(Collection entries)
'''
/-! ### putT -/

@[simp] theorem putT_clusters (n mask v : Nat) (was : Option Nat) : (s.putT n mask v was).clusters = s.clusters := rfl
@[simp] theorem putT_doms (n mask v : Nat) (was : Option Nat) : (s.putT n mask v was).doms = s.doms := rfl
@[simp] theorem putT_dies (n mask v : Nat) (was : Option Nat) : (s.putT n mask v was).dies = s.dies := rfl
@[simp] theorem putT_home (n mask v : Nat) (was : Option Nat) : (s.putT n mask v was).home = s.home := rfl
@[simp] theorem putT_hbm (n mask v : Nat) (was : Option Nat) : (s.putT n mask v was).hbm = s.hbm := rfl
@[simp] theorem putT_sched (n mask v : Nat) (was : Option Nat) : (s.putT n mask v was).sched = s.sched := rfl
@[simp] theorem putT_streams (n mask v : Nat) (was : Option Nat) : (s.putT n mask v was).streams = s.streams := rfl
@[simp] theorem putT_host (n mask v : Nat) (was : Option Nat) : (s.putT n mask v was).host = s.host := rfl
@[simp] theorem putT_err (n mask v : Nat) (was : Option Nat) : (s.putT n mask v was).err = s.err := rfl
@[simp] theorem putT_xlt (n mask v : Nat) (was : Option Nat) : (s.putT n mask v was).xlt = s.xlt := rfl
@[simp] theorem putT_power (n mask v : Nat) (was : Option Nat) : (s.putT n mask v was).power = s.power := rfl
@[simp] theorem putT_now (n mask v : Nat) (was : Option Nat) : (s.putT n mask v was).now = s.now := rfl
@[simp] theorem putT_cur (n mask v : Nat) (was : Option Nat) : (s.putT n mask v was).cur = s.cur := rfl
@[simp] theorem putT_agenda (n mask v : Nat) (was : Option Nat) : (s.putT n mask v was).agenda = s.agenda := rfl
@[simp] theorem putT_free (n mask v : Nat) (was : Option Nat) : (s.putT n mask v was).free = s.free := rfl
@[simp] theorem putT_upsets (n mask v : Nat) (was : Option Nat) : (s.putT n mask v was).upsets = s.upsets := rfl

/-! ### wrT -/

@[simp] theorem wrT_clusters (n bound w mask v : Nat) : (s.wrT n bound w mask v).clusters = s.clusters := rfl
@[simp] theorem wrT_doms (n bound w mask v : Nat) : (s.wrT n bound w mask v).doms = s.doms := rfl
@[simp] theorem wrT_dies (n bound w mask v : Nat) : (s.wrT n bound w mask v).dies = s.dies := rfl
@[simp] theorem wrT_home (n bound w mask v : Nat) : (s.wrT n bound w mask v).home = s.home := rfl
@[simp] theorem wrT_hbm (n bound w mask v : Nat) : (s.wrT n bound w mask v).hbm = s.hbm := rfl
@[simp] theorem wrT_sched (n bound w mask v : Nat) : (s.wrT n bound w mask v).sched = s.sched := rfl
@[simp] theorem wrT_streams (n bound w mask v : Nat) : (s.wrT n bound w mask v).streams = s.streams := rfl
@[simp] theorem wrT_host (n bound w mask v : Nat) : (s.wrT n bound w mask v).host = s.host := rfl
@[simp] theorem wrT_err (n bound w mask v : Nat) : (s.wrT n bound w mask v).err = s.err := rfl
@[simp] theorem wrT_xlt (n bound w mask v : Nat) : (s.wrT n bound w mask v).xlt = s.xlt := rfl
@[simp] theorem wrT_power (n bound w mask v : Nat) : (s.wrT n bound w mask v).power = s.power := rfl
@[simp] theorem wrT_now (n bound w mask v : Nat) : (s.wrT n bound w mask v).now = s.now := rfl
@[simp] theorem wrT_cur (n bound w mask v : Nat) : (s.wrT n bound w mask v).cur = s.cur := rfl
@[simp] theorem wrT_agenda (n bound w mask v : Nat) : (s.wrT n bound w mask v).agenda = s.agenda := rfl
@[simp] theorem wrT_free (n bound w mask v : Nat) : (s.wrT n bound w mask v).free = s.free := rfl
@[simp] theorem wrT_upsets (n bound w mask v : Nat) : (s.wrT n bound w mask v).upsets = s.upsets := rfl

/-! ### putQueue -/

@[simp] theorem putQueue_clusters (q : Nat) (l : List (Option Dbl)) : (s.putQueue q l).clusters = s.clusters := rfl
@[simp] theorem putQueue_doms (q : Nat) (l : List (Option Dbl)) : (s.putQueue q l).doms = s.doms := rfl
@[simp] theorem putQueue_dies (q : Nat) (l : List (Option Dbl)) : (s.putQueue q l).dies = s.dies := rfl
@[simp] theorem putQueue_home (q : Nat) (l : List (Option Dbl)) : (s.putQueue q l).home = s.home := rfl
@[simp] theorem putQueue_hbm (q : Nat) (l : List (Option Dbl)) : (s.putQueue q l).hbm = s.hbm := rfl
@[simp] theorem putQueue_sched (q : Nat) (l : List (Option Dbl)) : (s.putQueue q l).sched = s.sched := rfl
@[simp] theorem putQueue_streams (q : Nat) (l : List (Option Dbl)) : (s.putQueue q l).streams = s.streams := rfl
@[simp] theorem putQueue_host (q : Nat) (l : List (Option Dbl)) : (s.putQueue q l).host = s.host := rfl
@[simp] theorem putQueue_err (q : Nat) (l : List (Option Dbl)) : (s.putQueue q l).err = s.err := rfl
@[simp] theorem putQueue_xlt (q : Nat) (l : List (Option Dbl)) : (s.putQueue q l).xlt = s.xlt := rfl
@[simp] theorem putQueue_power (q : Nat) (l : List (Option Dbl)) : (s.putQueue q l).power = s.power := rfl
@[simp] theorem putQueue_now (q : Nat) (l : List (Option Dbl)) : (s.putQueue q l).now = s.now := rfl
@[simp] theorem putQueue_cur (q : Nat) (l : List (Option Dbl)) : (s.putQueue q l).cur = s.cur := rfl
@[simp] theorem putQueue_agenda (q : Nat) (l : List (Option Dbl)) : (s.putQueue q l).agenda = s.agenda := rfl
@[simp] theorem putQueue_free (q : Nat) (l : List (Option Dbl)) : (s.putQueue q l).free = s.free := rfl
@[simp] theorem putQueue_upsets (q : Nat) (l : List (Option Dbl)) : (s.putQueue q l).upsets = s.upsets := rfl

/-! ### putOq -/

@[simp] theorem putOq_clusters (e : Eng) (l : List Bool) : (s.putOq e l).clusters = s.clusters := rfl
@[simp] theorem putOq_doms (e : Eng) (l : List Bool) : (s.putOq e l).doms = s.doms := rfl
@[simp] theorem putOq_dies (e : Eng) (l : List Bool) : (s.putOq e l).dies = s.dies := rfl
@[simp] theorem putOq_home (e : Eng) (l : List Bool) : (s.putOq e l).home = s.home := rfl
@[simp] theorem putOq_hbm (e : Eng) (l : List Bool) : (s.putOq e l).hbm = s.hbm := rfl
@[simp] theorem putOq_sched (e : Eng) (l : List Bool) : (s.putOq e l).sched = s.sched := rfl
@[simp] theorem putOq_streams (e : Eng) (l : List Bool) : (s.putOq e l).streams = s.streams := rfl
@[simp] theorem putOq_host (e : Eng) (l : List Bool) : (s.putOq e l).host = s.host := rfl
@[simp] theorem putOq_err (e : Eng) (l : List Bool) : (s.putOq e l).err = s.err := rfl
@[simp] theorem putOq_xlt (e : Eng) (l : List Bool) : (s.putOq e l).xlt = s.xlt := rfl
@[simp] theorem putOq_power (e : Eng) (l : List Bool) : (s.putOq e l).power = s.power := rfl
@[simp] theorem putOq_now (e : Eng) (l : List Bool) : (s.putOq e l).now = s.now := rfl
@[simp] theorem putOq_cur (e : Eng) (l : List Bool) : (s.putOq e l).cur = s.cur := rfl
@[simp] theorem putOq_agenda (e : Eng) (l : List Bool) : (s.putOq e l).agenda = s.agenda := rfl
@[simp] theorem putOq_free (e : Eng) (l : List Bool) : (s.putOq e l).free = s.free := rfl
@[simp] theorem putOq_upsets (e : Eng) (l : List Bool) : (s.putOq e l).upsets = s.upsets := rfl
'''
Task item: What is the number of lines in the data that include "sched"? Respond with that number and no other text.

Solution: 4